Since there is a discrepancy between the results of the internal and external datasets, as shown in the graph in Fig. 13 and in the data in Table 13, we decided to consider the average accuracy found in these datasets to compare them with the research values, in the state of the art, to obtain a realistic scenario.
Table 14 shows the data used to compare our model Compare our model with that of the state of the arts.
As per data presented in Table 14, there exists limitations inherent to previous works, which do not exist in our research, such as:
-
1.
The totality of the previous works makes the distribution of the images of the datasets by the phases of training, testing, and validation by image, and not by patient. Meanwhile, “authors have to ensures that images from the same patient were not included in the different dataset partitions” [39], e.g., training and testing.
-
2.
Most works use data augmentation techniques and more than 50% of them use resizing technique to force the adequacy of the images to the input size defined by the networks. The big problem in using such techniques is that they can cause the loss of image relevant information, which helps in the classification of medical images [39].
11 Discussion
The development of this work consisted in the use of the WCNN model in three bases of chest CT images. There were two internal image bases, Dataset I and Dataset II, which are, respectively, public, and private, and the external database Dataset III. As expected in these cases, the databases are heterogeneous, have a variable number of patients and images, were obtained by diverse types of CT equipment and, originally, contain patients of different profiles.
So that the model’s performance results could be safely compared, we created criteria for exclusion of the images based in [39], with the help of a radiologist. The images that we used have a size of 512 × 512 pixels (original size provided by the institutions), and the images whose patients are under 18 years of age were all discarded, i.e., only adult patients were considered in this work. This exclusion was done based in [12].
The distribution of data for training, testing and validation was done by patient and not by image, which eliminates the risk of using the same image in training and testing, for example. Thus, the training, testing and validation phases had, respectively, the percentages of 70%, 15% and 15%. We emphasize that our work does not use data augmentation and resize resources, as in literature works (see Table 14). Our approach avoids the risk of information loss by artificially increasing the image.

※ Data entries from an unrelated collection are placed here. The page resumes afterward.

/-- Hypotheses of `ContextsMove`: an issuable group outside the active set, that has waited short and long; and none. -/
theorem witness_ContextsMove :
    let s (t : Nat) : State := let s := Tests.grp (fun g => { g with tier := .pending })
      { s with cores := modNth s.cores 0 (fun c => { c with cycle := BitVec.ofNat 64 t }) }
    let old (s : State) := (s.waitingGroups 0).filter (fun g => 65536 ≤ (s.cycle 0 - g.tierSince).toNat)
    let first (l : List Group) (s : State) : Bool := (l.sortBy s.promoteBefore).head?.any (fun g =>
      decide (sumOf (((s.groups.filter (fun x => !x.retired && s.coreOf x == some 0 && x.tier == .active)).map s.unitsOf)) + s.unitsOf g ≤ 1024))
    [first ((s 0).waitingGroups 0) (s 0), old (s 65535) == [], first (old (s 65536)) (s 65536), (Tests.ready 8).waitingGroups 0 == []].all id
      = true := by decide +kernel

/-- The loaded program with two rows, the second without quads, at t ns of its first row of 1,000 µs. -/
def Tests.edge (t : Nat) (f : QuadState → QuadState) : State :=
  let s := Tests.ready 8
  { s with rows := [⟨1000, some 1 :: List.replicate 63 none, [⟨1, some 2, 0, 0, 0, 0⟩]⟩, ⟨1000, List.replicate 64 none, []⟩]
           dies := modNth s.dies 0 (fun d => { d with time := BitVec.ofNat 64 t }), quads := modNth s.quads 0 f }

/-- Hypotheses of `SlotEdges`: the quad before and at 20 µs from its boundary; each phase of its edge; a row's end with and without a table
that waits; an Overrun and a delay, over and not; a quad with and without work; a workgroup to resume, first and not; a rotation. -/
theorem witness_SlotEdges :
    let q (s : State) (p : QuadState → Bool) : Bool := s.quads[0]?.any p
    let stopped : QuadState → QuadState := fun k => { k with edge := .stopped, leaver := some 1, bound := 1000000 }
    let quiesced : QuadState → QuadState := fun k => { stopped k with edge := .quiesced }
    let after (s : State) : State := { s with curRow := 1, rowStart := 1000000 }
    let busy (s : State) : State := { s with acks := [⟨9, 4, 8, 0, 1, 2048, 0, false⟩] }
    let s := Tests.edge 980000 id
    let table (a : W64) (s : State) : State := { s with pendingTable := some ⟨⟨0, 0, 0⟩, [Row.idle], [], a⟩ }
    let free (t : Nat) : State := let s := Tests.edge t id
      { s with wgs := [], groups := [], parts := s.parts ++ s.parts.map (fun p => { p with num := 2 }) }
    let gives (s : State) : Bool := (s.quads[0]?.bind (·.owner)) == some 1 && (s.row.ents.find? (fun e => e.part == 1)).any (fun e => e.donTo == some 2) &&
      q s (fun k => k.edge == .running && k.donor == none) && s.mayHold (s.time 0).toNat 2 && !s.hasWork 0
    let saved : State := let s := Tests.edge 0 id
      { s with wgs := s.wgs.map (fun w => { w with core := none }) ++ [{ loadWg with wid := 9, cid := 8, core := none, savedTick := 5 }] }
    let resumes (s : State) (wid : Nat) : Bool := (s.wg? wid).any (fun w => w.wid == wid && (s.launch? w.lid).any (fun l => (s.codeOf l).isSome &&
      (s.savedOf l.part).head? == some w && (s.resumeVariant w (s.usages []) 3).isSome && s.resumeFits w l.part 3))
    let turning (o : Option Nat) : State := let s := Tests.edge 0 (fun k => { k with owner := o })
      { s with parts := s.parts.map (fun p => { p with rotating := true }) }
    [(Tests.edge 979999 id).leavesAt 0 == some 1000000 || (Tests.edge 979999 id).leavesAt 0 == none, s.leavesAt 0 == some 1000000 && s.stopGroups 0 != [],
     q (Tests.edge 980000 stopped) (·.edge == .stopped) && (Tests.edge 980000 stopped).quiet 0, !(busy (Tests.edge 980000 stopped)).quiet 0,
     q (Tests.edge 990000 quiesced) (fun k => k.edge == .quiesced && !decide (k.bound ≤ (Tests.edge 990000 quiesced).rowStart)),
     q (after (Tests.edge 1000001 quiesced)) (fun k => k.edge == .quiesced && decide (k.bound ≤ (1000000 : W64))),
     decide (s.rowEnd = 1000000 ∧ (s.time 0).toNat < s.rowEnd), decide ((Tests.edge 1000000 id).rowEnd ≤ ((Tests.edge 1000000 id).time 0).toNat),
     (Tests.edge 1000000 id).deferredCmds == [] && (Tests.edge 1000000 id).pendingTable.isNone,
     (table 960000 (Tests.edge 1000000 id)).pendingTable.any (fun p => dueBy p.accepted 1000000), !dueBy 960001 1000000,
     (after (Tests.edge 1010001 quiesced)).part? 1 != none && !decide (((after (Tests.edge 1010001 quiesced)).time 0).toNat ≤ 1000000 + 10000),
     decide (((after (Tests.edge 1010000 quiesced)).time 0).toNat ≤ 1000000 + 10000),
     decide ((5 : W64) ≠ 0 ∧ (5 : W64) ≤ (Tests.edge 5 id).time 0 ∧ (Tests.edge 4 id).time 0 < (5 : W64)),
     gives (free 10000) && gives (free 960000) && gives (free 960001) && gives (free 9999), s.hasWork 0,
     resumes saved 3, (saved.savedOf 1).head?.all (fun v => v.wid != 9), (saved.wg? 3).any (fun w => !saved.resumeFits w 1 4),
     (turning none).part? 1 != none && (turning none).quads.all (fun z => z.owner != some 1 && z.leaver != some 1)].all id = true := by decide +kernel

/-! ### Errors, resets, host registers, steps -/

/-- Hypotheses of `ErrorsAndHeat` and `ResetsEnd`: a die; a VF; one whose reset has no launch left, and one with a launch. -/
theorem witness_ErrorsResetsAndHeat :
    let s := Tests.ready 8
    let r (s : State) : State := s.modFunc 1 (fun f => { f with resetting := true })
    [(s.dies[3]?).isSome, (s.func? 1).any (fun f => !f.resetting), (r s).launches.any (·.vf == 1) && ((r s).func? 1).any (·.resetting),
     (r { s with launches := [] }).launches.all (·.vf != 1) && ((r { s with launches := [] }).func? 1).any (·.resetting),
     s.boot.isNone, s.dies.all (fun d => decide (d.tempC.toNat < 120))].all id = true := by
  decide +kernel
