/-- The way that the tree bits point to among the permitted ones: `n` levels below `node`, whose ways begin at `base`; a
set bit points to the upper half (R73). -/
def plruPick (bits : BitVec 16) (ok : Nat → Bool) : Nat → Nat → Nat → Nat
  | 0, _, base => base
  | n + 1, node, base =>
    let has (b : Nat) : Bool := (List.range (2 ^ n)).any fun i => ok (b + i)
    if (if bits.getLsbD node then has (base + 2 ^ n) else !has base) then plruPick bits ok n (2 * node + 1) (base + 2 ^ n)
    else plruPick bits ok n (2 * node) base

/-- The tree bits after a use of a way: each node on its path points away from it. -/
def plruUse (way : Nat) : Nat → Nat → BitVec 16 → BitVec 16
  | 0, _, bits => bits
  | n + 1, node, bits =>
    let upper := way.testBit n
    let bit := (1 : BitVec 16) <<< node
    plruUse way n (2 * node + if upper then 1 else 0) (if upper then bits &&& ~~~bit else bits ||| bit)

/-- A way of a line's set is used. -/
def useWay (s : State) (key way : Nat) : State :=
  { s with plru := tput 0 s.plru (lineSet s key) (plruUse way 4 1 (tget 0 s.plru (lineSet s key))) }

/-- Does the version of a piece hold the line, or a store or a held image of its block (R74, R151)? -/
def Piece.holdsLine (q : Piece) (key : Nat) : Bool :=
  if key % 2 = 0 then q.vbytes.any (fun b => b.1 / 128 = key / 2) else q.vblocks.any fun b => blockKey b.enc = key

/-- Is the line held by a speculative version, of a piece that runs or of one whose context is saved (R74, R236)? -/
def versionLine (s : State) (key : Nat) : Bool :=
  let holds (k : Core) : Bool := (k.piece.map fun q => q.holdsLine key).getD false
  s.cores.toList.any holds || (s.saved.any fun x => holds x.image) ||
  (s.fbcStores.any fun f => f.owner.isSome && blockKey f.enc = key) ||
  (s.held.any fun h => h.owner.isSome && blockKey h.enc = key) ||
  s.saved.any fun x => x.images.any fun h => blockKey h.enc = key

/-- The physical address by which a memory controller finds the memory of a line (R51, R76). -/
def lineMemory (key : Nat) : Nat := lineHome key / 128 * 128

/-- The request by which a line that leaves the L2 is written back: a changed one that a partition's space filled, of its
128 bytes or its encoding (R75, R152, R439). -/
def writeBackOf (s : State) (key : Nat) (l : LineAttrs) : List MemRequest :=
  match l.part with
  | some t => if l.dirty then
      [⟨none, key, s.channelOf (lineMemory key) * 32 + t.val, if l.decoded then 2 * budBits (fld l.attrs 8 3).toNat else 128⟩]
    else []
  | none => []

/-- A line leaves the L2; a changed one is written back, once its regulator admits that. -/
def evictLine (s : State) (x : Nat × LineAttrs) : State :=
  let t := { s with lines := s.lines.filter fun l => l.1 ≠ x.1 }
  (writeBackOf s x.1 x.2).foldl (fun s r => match chargeOne s r with
    | .ok s => s
    | .error _ => s) t

/-- What a use of a line leaves in the L2: the ways in which a miss may allocate, none where it leaves the line out; the
partition whose space fills it; whether the use changes it. -/
structure LineUse where
  mask : BitVec 16
  part : Option PartId
  dirty : Bool

/-- A line is used: a hit marks its way; a miss takes an empty one of the ways that the mask enables, or replaces the line
that the tree bits give among them, never one that a speculative version holds. Where all of them are so held, it bypasses
the L2 (R73, R74, R75, R147) (log 9: DESIGN CHOICE). -/
def fillLine (s : State) (u : LineUse) (key : Nat) (decoded : Bool) (attrs : BitVec 18) : State :=
  match tfind s.lines key with
  | some l => useWay { s with lines := tinsert key { l with dirty := l.dirty || u.dirty } (terase s.lines key) } key l.way
  | none =>
    let mates := s.lines.filter fun l => sameSet s key l.1
    let put (s : State) (way : Nat) : State :=
      useWay { s with lines := tinsert key ⟨decoded, attrs, way, u.part, u.dirty⟩ s.lines } key way
    match (List.range 16).find? fun i => u.mask.getLsbD i && !mates.any fun l => l.2.way = i with
    | some way => put s way
    | none =>
      let ok (i : Nat) : Bool := u.mask.getLsbD i && !mates.any fun l => l.2.way = i && versionLine s l.1
      if (List.range 16).any ok then
        let way := plruPick (tget 0 s.plru (lineSet s key)) ok 4 1 0
        put ((mates.filter fun l => l.2.way = way).foldl evictLine s) way
      else s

In addition, a wave layer was created to standardize the images. The wave normalizes the images, calculates the decomposition output by means of wavelet transform, replacing the original RGB channels by the approximate, vertical, and diagonal coefficient channels and finally, composing a new digital image that is passed on to the following layers. This process helps to reduce the difference in the extraction of images by different equipment. Associated with this benefit, the wave layer processes the image through wavelet transform decomposition, in a single decomposition level, using the Coiflets 5 mother wavelet. In view of this, we considered that the use of WCNN in the wavelet domain can promote training procedures.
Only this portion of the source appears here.